U.S. prosecutors have formally linked the arrest of a serving U.S. Military soldier in December to an enormous theft of U.S. cellphone data from AT&T and Verizon final 12 months.
Authorities arrested Cameron John Wagenius, a U.S. Military communications specialist, in Texas on December 20 following a quick two-page grand jury indictment accusing the U.S. serviceperson of two counts of unlawfully transferring confidential cellphone data. Wagenius was later extradited to Washington state.
In a brand new court docket submitting on Friday, U.S. prosecutors confirmed that the costs towards Wagenius are associated to the sooner indictment of two alleged hackers, Connor Moucka and John Binns, who the U.S. authorities accuse of a number of intrusions at cloud computing firm Snowflake that noticed the mass-theft of information saved in its buyer accounts. The Snowflake clients whose knowledge was stolen embrace AT&T, which had “practically all” of its buyer name data by 2024 exfiltrated from its Snowflake account, and Verizon, from whom a considerable cache of buyer name logs was taken.
U.S. Lawyer Tessa Gorman instructed the Seattle court docket that, “each circumstances come up from the identical pc intrusion and extortion and embrace a few of the similar stolen sufferer info,” and as such, “these circumstances depend on overlapping evidentiary materials and authorized course of and arguably current frequent questions of legislation and reality.”
That is the primary public acknowledgement by prosecutors that Wagenius’ prices are linked to final 12 months’s breaches at cloud computing firm Snowflake. Safety journalist Brian Krebs first reported on the hyperlink between Wagenius and the Snowflake hacks in November, and later broke the information of Wagenius’ arrest.
The account hacks at Snowflake grew to become one of the vital wide-reaching cyberattacks of final 12 months, affecting AT&T, LendingTree, Santander Financial institution, Ticketmaster, and at the very least 160 different firms. The hackers allegedly stole large banks of personally identifiable and delicate company knowledge that firms saved in Snowflake, partially by utilizing passwords stolen from worker computer systems with malware. A lot of the affected Snowflake clients weren’t utilizing multi-factor safety, which Snowflake didn’t require of its clients on the time.

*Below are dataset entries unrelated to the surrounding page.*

-- ==== Sys2Proof/Decode.lean ====
section
/-! DEFINITION. The opcode map (30_encoding R77), the decoder (R79) and the encoder. The decoder is total on every
command word and payload, and rejects by name. -/

namespace Sys2Proof

/-- The command formats (30_encoding R72, R73, R74). -/
inductive Format where
  /-- no operand: ARG must be 0 -/
  | n
  /-- length: ARG is LEN -/
  | l
  /-- value: ARG must be 0, one payload word -/
  | v
  deriving DecidableEq, Repr

/-- The rows of the opcode map (30_encoding R77). -/
inductive Opcode where
  | firReset
  | firProcess
  | ltReset
  | ltUpdate
  | ltRead
  | fifoReset
  | fifoWrite
  | fifoRead
  | fifoAvailRd
  | fifoAvailWr
  | pipeProcess
  deriving DecidableEq, Repr

/-- The column OP of 30_encoding R77. -/
def Opcode.code : Opcode → BitVec 8
  | .firReset => 0x01#8
  | .firProcess => 0x02#8
  | .ltReset => 0x10#8
  | .ltUpdate => 0x11#8
  | .ltRead => 0x12#8
  | .fifoReset => 0x20#8
  | .fifoWrite => 0x21#8
  | .fifoRead => 0x22#8
  | .fifoAvailRd => 0x23#8
  | .fifoAvailWr => 0x24#8
  | .pipeProcess => 0x30#8

/-- The column format of 30_encoding R77. -/
def Opcode.format : Opcode → Format
  | .firReset => .n
  | .firProcess => .l
  | .ltReset => .n
  | .ltUpdate => .v
  | .ltRead => .n
  | .fifoReset => .n
  | .fifoWrite => .l
  | .fifoRead => .l
  | .fifoAvailRd => .n
  | .fifoAvailWr => .n
  | .pipeProcess => .l

/-- The column ports of 30_encoding R77: where the command is legal (R78). -/
def Opcode.ports : Opcode → List Port
  | .firReset => [.producer]
  | .firProcess => [.producer]
  | .ltReset => [.producer]
  | .ltUpdate => [.producer]
  | .ltRead => [.producer, .consumer, .control]
  | .fifoReset => [.control]
  | .fifoWrite => [.producer]
  | .fifoRead => [.consumer]
  | .fifoAvailRd => [.producer, .consumer, .control]
  | .fifoAvailWr => [.producer, .consumer, .control]
  | .pipeProcess => [.producer]

/-- The column payload of 30_encoding R77, by R75: how many 32-bit words and how many bytes follow a command word
whose ARG is `arg`. -/
def Opcode.payload (o : Opcode) (arg : BitVec 24) : Nat × Nat :=
  match o with
  | .firReset => (0, 0)
  | .firProcess => (2 * arg.toNat, 0)
  | .ltReset => (0, 0)
  | .ltUpdate => (1, 0)
  | .ltRead => (0, 0)
  | .fifoReset => (0, 0)
  | .fifoWrite => (0, arg.toNat)
  | .fifoRead => (0, 0)
  | .fifoAvailRd => (0, 0)
  | .fifoAvailWr => (0, 0)
  | .pipeProcess => (2 * arg.toNat, 0)

/-- Every row of the opcode map. -/
def opcodes : List Opcode :=
  [.firReset, .firProcess, .ltReset, .ltUpdate, .ltRead, .fifoReset, .fifoWrite, .fifoRead, .fifoAvailRd,
   .fifoAvailWr, .pipeProcess]

/-- `OPMAP` of 30_encoding R79: the row of an OP, none where it is reserved (R80). -/
def opcodeOf (op : BitVec 8) : Option Opcode :=
  opcodes.find? fun o => o.code == op

/-- `OP = w[31:24]` (30_encoding R71). -/
def opField (w : Word) : BitVec 8 := w.extractLsb' 24 8

/-- `ARG = w[23:0]` (30_encoding R71). -/
def argField (w : Word) : BitVec 24 := w.extractLsb' 0 24

/-- `PL(OP, ARG)` of 30_encoding R75, in 32-bit words and in bytes: fixed by the word alone, and nothing for a
reserved OP. -/
def payloadLength (w : Word) : Nat × Nat :=
  match opcodeOf (opField w) with
  | none => (0, 0)
  | some o => o.payload (argField w)

/-- Why a command is not one of `Instr`. -/
inductive Reject where
  /-- the payload's length is not the one the word fixes: not a command of the block (30_encoding R75) -/
  | payloadMismatch
  /-- the OP is reserved: ILLEGAL (30_encoding R79, R80) -/
  | reservedOp
  /-- ARG is not 0 in format N or V: ILLEGAL (30_encoding R79) -/
  | nonZeroArg
  deriving DecidableEq, Repr

/-- The instruction of a row, given its ARG and payload (30_encoding R82: operands are taken unchanged). -/
def Opcode.instr (o : Opcode) (arg : BitVec 24) (words : List Word) (bytes : List Byte) : Instr :=
  match o with
  | .firReset => .firReset
  | .firProcess => .firProcess arg words
  | .ltReset => .ltReset
  | .ltUpdate => .ltUpdate (words.headD 0)
  | .ltRead => .ltRead
  | .fifoReset => .fifoReset
  | .fifoWrite => .fifoWrite arg bytes
  | .fifoRead => .fifoRead arg
  | .fifoAvailRd => .fifoAvailRd
  | .fifoAvailWr => .fifoAvailWr
  | .pipeProcess => .pipeProcess arg words

/-- Does the payload have the length that the word fixes (30_encoding R75)? -/
def Command.payloadFits (c : Command) : Bool :=
  c.words.length == (payloadLength c.word).1 && c.bytes.length == (payloadLength c.word).2

/-- The decoder of 30_encoding R79, less its port check, which each meaning makes (`Machine.onPorts`). The payload's
length is looked at first, since a command with another length is none of the block's (R75). -/
def decode (c : Command) : Except Reject Instr :=
  if c.payloadFits then
    match opcodeOf (opField c.word) with
    | none => .error .reservedOp
    | some o =>
      if o.format ≠ .l ∧ argField c.word ≠ 0 then .error .nonZeroArg
      else .ok (o.instr (argField c.word) c.words c.bytes)
  else .error .payloadMismatch

/-- The command word with the given fields: OP in bits 31..24, ARG in bits 23..0 (30_encoding R71). -/
def commandWord (o : Opcode) (arg : BitVec 24) : Word := o.code ++ arg

/-- The row of an instruction. -/
def Instr.opcode : Instr → Opcode
  | .firReset => .firReset
  | .firProcess _ _ => .firProcess
  | .ltReset => .ltReset
  | .ltUpdate _ => .ltUpdate
  | .ltRead => .ltRead
  | .fifoReset => .fifoReset
  | .fifoWrite _ _ => .fifoWrite
  | .fifoRead _ => .fifoRead
  | .fifoAvailRd => .fifoAvailRd
  | .fifoAvailWr => .fifoAvailWr
  | .pipeProcess _ _ => .pipeProcess

/-- The encoder: the command of an instruction, written from the tables of 30_encoding R75 and R77. -/
def encode : Instr → Command
  | .firReset => ⟨commandWord .firReset 0, [], []⟩
  | .firProcess len payload => ⟨commandWord .firProcess len, payload, []⟩
  | .ltReset => ⟨commandWord .ltReset 0, [], []⟩
  | .ltUpdate p => ⟨commandWord .ltUpdate 0, [p], []⟩
  | .ltRead => ⟨commandWord .ltRead 0, [], []⟩
  | .fifoReset => ⟨commandWord .fifoReset 0, [], []⟩
  | .fifoWrite len payload => ⟨commandWord .fifoWrite len, [], payload⟩
  | .fifoRead len => ⟨commandWord .fifoRead len, [], []⟩
  | .fifoAvailRd => ⟨commandWord .fifoAvailRd 0, [], []⟩
  | .fifoAvailWr => ⟨commandWord .fifoAvailWr 0, [], []⟩
  | .pipeProcess len payload => ⟨commandWord .pipeProcess len, payload, []⟩

/-- The command whose bits are those of `v`: the command word is bits 31..0, the payload the word fixes follows from
bit 32 on, 32 bits a payload word and 8 bits a payload byte. Bits above `nbits` are 0. Log 11. -/
def commandOfBits (nbits v : Nat) : Command :=
  let bits := v % 2 ^ nbits
  let word := BitVec.ofNat 32 bits
  let size := payloadLength word
  { word := word
    words := (List.range size.1).map fun j => BitVec.ofNat 32 (bits >>> (32 + 32 * j))
    bytes := (List.range size.2).map fun j => BitVec.ofNat 8 (bits >>> (32 + 8 * j)) }

/-- The instruction the decoder reads from a row's bits, numbered as spec/opcode_table.json numbers them. -/
def decodeTableWord (nbits w : Nat) : Option Instr :=
  match decode (commandOfBits nbits w) with
  | .ok i => some i
  | .error _ => none

end Sys2Proof
end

In accordance with Krebs’ reporting, following the earlier arrest of Moucka by Canadian authorities, Wagenius claimed in a publish on a recognized cybercrime discussion board to have entry to the decision logs of Vice President Kamala Harris and then-President-elect Donald Trump, and threatened to leak all the stolen recordsdata until Moucka was launched.
Prosecutors accuse the Snowflake hackers of stealing knowledge that features private info, cellphone and IMEI numbers, dates of start, postal and e mail addresses, passwords, Social Safety numbers, government-issued id numbers, in addition to fee card and checking account numbers.
Wagenius was ordered on January 8 to be detained, and is known to be in custody in Washington state.